St. Christopher (Third century)
All that is known of St. Christopher is that he died a martyr in Asia Minor in the third century. A church was built in his honor at Chaloedon as early as 450. His popularity grew very great in western Europe, as a patron for travelers. Pope Paul VI removed his feast from the calendar of the Roman Church to make room for more recent saints.
The name Christopher means "One who carries Christ." The legend that has grown up about this saint in the West is that he was a very strong man who lived by a ford in a river and helped travelers cross to the other side. One day a child came to the river and asked for his help. When they reached the middle of the river, the child on his shoulders began to feel as heavy as the entire world.

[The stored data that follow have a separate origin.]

/-- The branch is the sixteenth in succession to one target at or before it (06 R172). -/
def Spins (n : Node) (target : Word) : Prop := target.toNat ≤ n.pc.toNat ∧ n.spTgt = target ∧ n.spc = 15

/-- A path that a branch takes to `pc` with all its lanes: its latches are invalid and its spin count is `k`; its lanes, mode, window
and wait are as they were. -/
def Branches (s t : State) (c : Ctx) (pc : Word) (k : Nat) : Prop :=
  ∃ g : Node → Node, Leaves s t c (counts c) (fun w => { w with yv := 0 }) g ∧ (g c.p).pc = pc ∧ (g c.p).spc = k ∧
    (g c.p).kind = c.p.kind ∧ (g c.p).mask = c.p.mask ∧ (g c.p).mode = c.p.mode ∧ (g c.p).wb = c.p.wb ∧ (g c.p).wait = c.p.wait

/-- The mesh clk in which `n` clk of the slot's sub-core from now have passed (00 R5; 02 R45): on the low rail they take half as
long again. -/
def subClk (s : State) (key n : Nat) : Nat :=
  if (s.cluster (clusterOf (key / 128))).rail = 0 then s.clk + n else
    s.clk + ((3 * (n + 2 * (s.clk + 1) / 3) - 1) / 2 - s.clk)

/-- The window of a path may move to base `x` without a frame move (06 R159). -/
def InFrame (w : Warp) (x : Nat) : Prop := w.sb ≤ x ∧ x + 64 ≤ w.sb + w.depth

/-- The address a lane of a load or store names: its register pair plus the scaled offset, modulo 2^64 (11 R274, R276). -/
def laneVa (c : Ctx) (a o z l : Nat) : Nat :=
  (BitVec.ofNat 64 (c.addr a l).1 + (BitVec.ofNat 5 o).signExtend 64 * BitVec.ofNat 64 (2 ^ z)).toNat

/-- The lanes that a memory instruction reads and writes: the active ones, or the lowest of them for an s-register destination. -/
def lanesFor (c : Ctx) (d : Nat) : List Nat := if isS d = true then (lanesOf c.act).take 1 else lanesOf c.act

/-- Every such lane's address is unpoisoned and translates with a need, to the physical address that `pa` gives. -/
def Reaches (s : State) (c : Ctx) (a o z need : Nat) (ls : List Nat) (pa : Nat → Nat) : Prop :=
  ∀ l ∈ ls, (c.addr a l).2 = false ∧ s.translate c.key (laneVa c a o z l) (2 ^ z) need = .ok (pa l)

/-- The data that a lane stores: its registers from `d` on, the low `2^z` bytes. -/
def storeData (c : Ctx) (d z l : Nat) : Nat :=
  ((List.range (regsOf z)).foldl (fun x k => x + (c.opnd (d + k) l).bits.toNat * 2 ^ (32 * k)) 0) % 2 ^ (8 * 2 ^ z)

/-- Word operations of an atomic, by code, that need no rounding (05 R143): old value, data, compare value. -/
def atomicRows (x y z : Word) : List (Nat × Word) :=
  [(0, x + y), (1, if x.sle y then x else y), (2, if x.sle y then y else x), (3, if x.ule y then x else y),
   (4, if x.ule y then y else x), (5, x &&& y), (6, x ||| y), (7, x ^^^ y), (8, y), (9, if x = z then y else x),
   (14, if y.ule x then 0#32 else x + 1#32), (15, if x = 0#32 ∨ y.ult x then y else x - 1#32)]

/-- An object or record that an instruction names (05 R126; 12 R332; 13 R339): its address pair is unpoisoned and translates. -/
def ObjectAt (s : State) (c : Ctx) (q n need va pa : Nat) : Prop :=
  c.addr q 0 = (va, false) ∧ s.translate c.key va n need = .ok pa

It was then that Christopher learned the child was Christ and that he had been carrying the world. The child then disappeared.
Legends are suspect in scientific circles, but they often carry truths too deep for other mediums. The legend of the Christ-bearer expresses such a truth. The Christ we worship is a Christ we serve or offend in the people who surround us. This Christ belongs to every race and comes to us when we least expect Him. He is often very heavy and difficult to recognize. It is this Christ who gave us the command to love one another, and that love has no bounds.
While St. Christopher no longer has a feast on July 25 -- at least in the Roman Church -- it is doubtful that his name or legend will disappear very quickly. We must all be Christopher.
His feast day is July 25.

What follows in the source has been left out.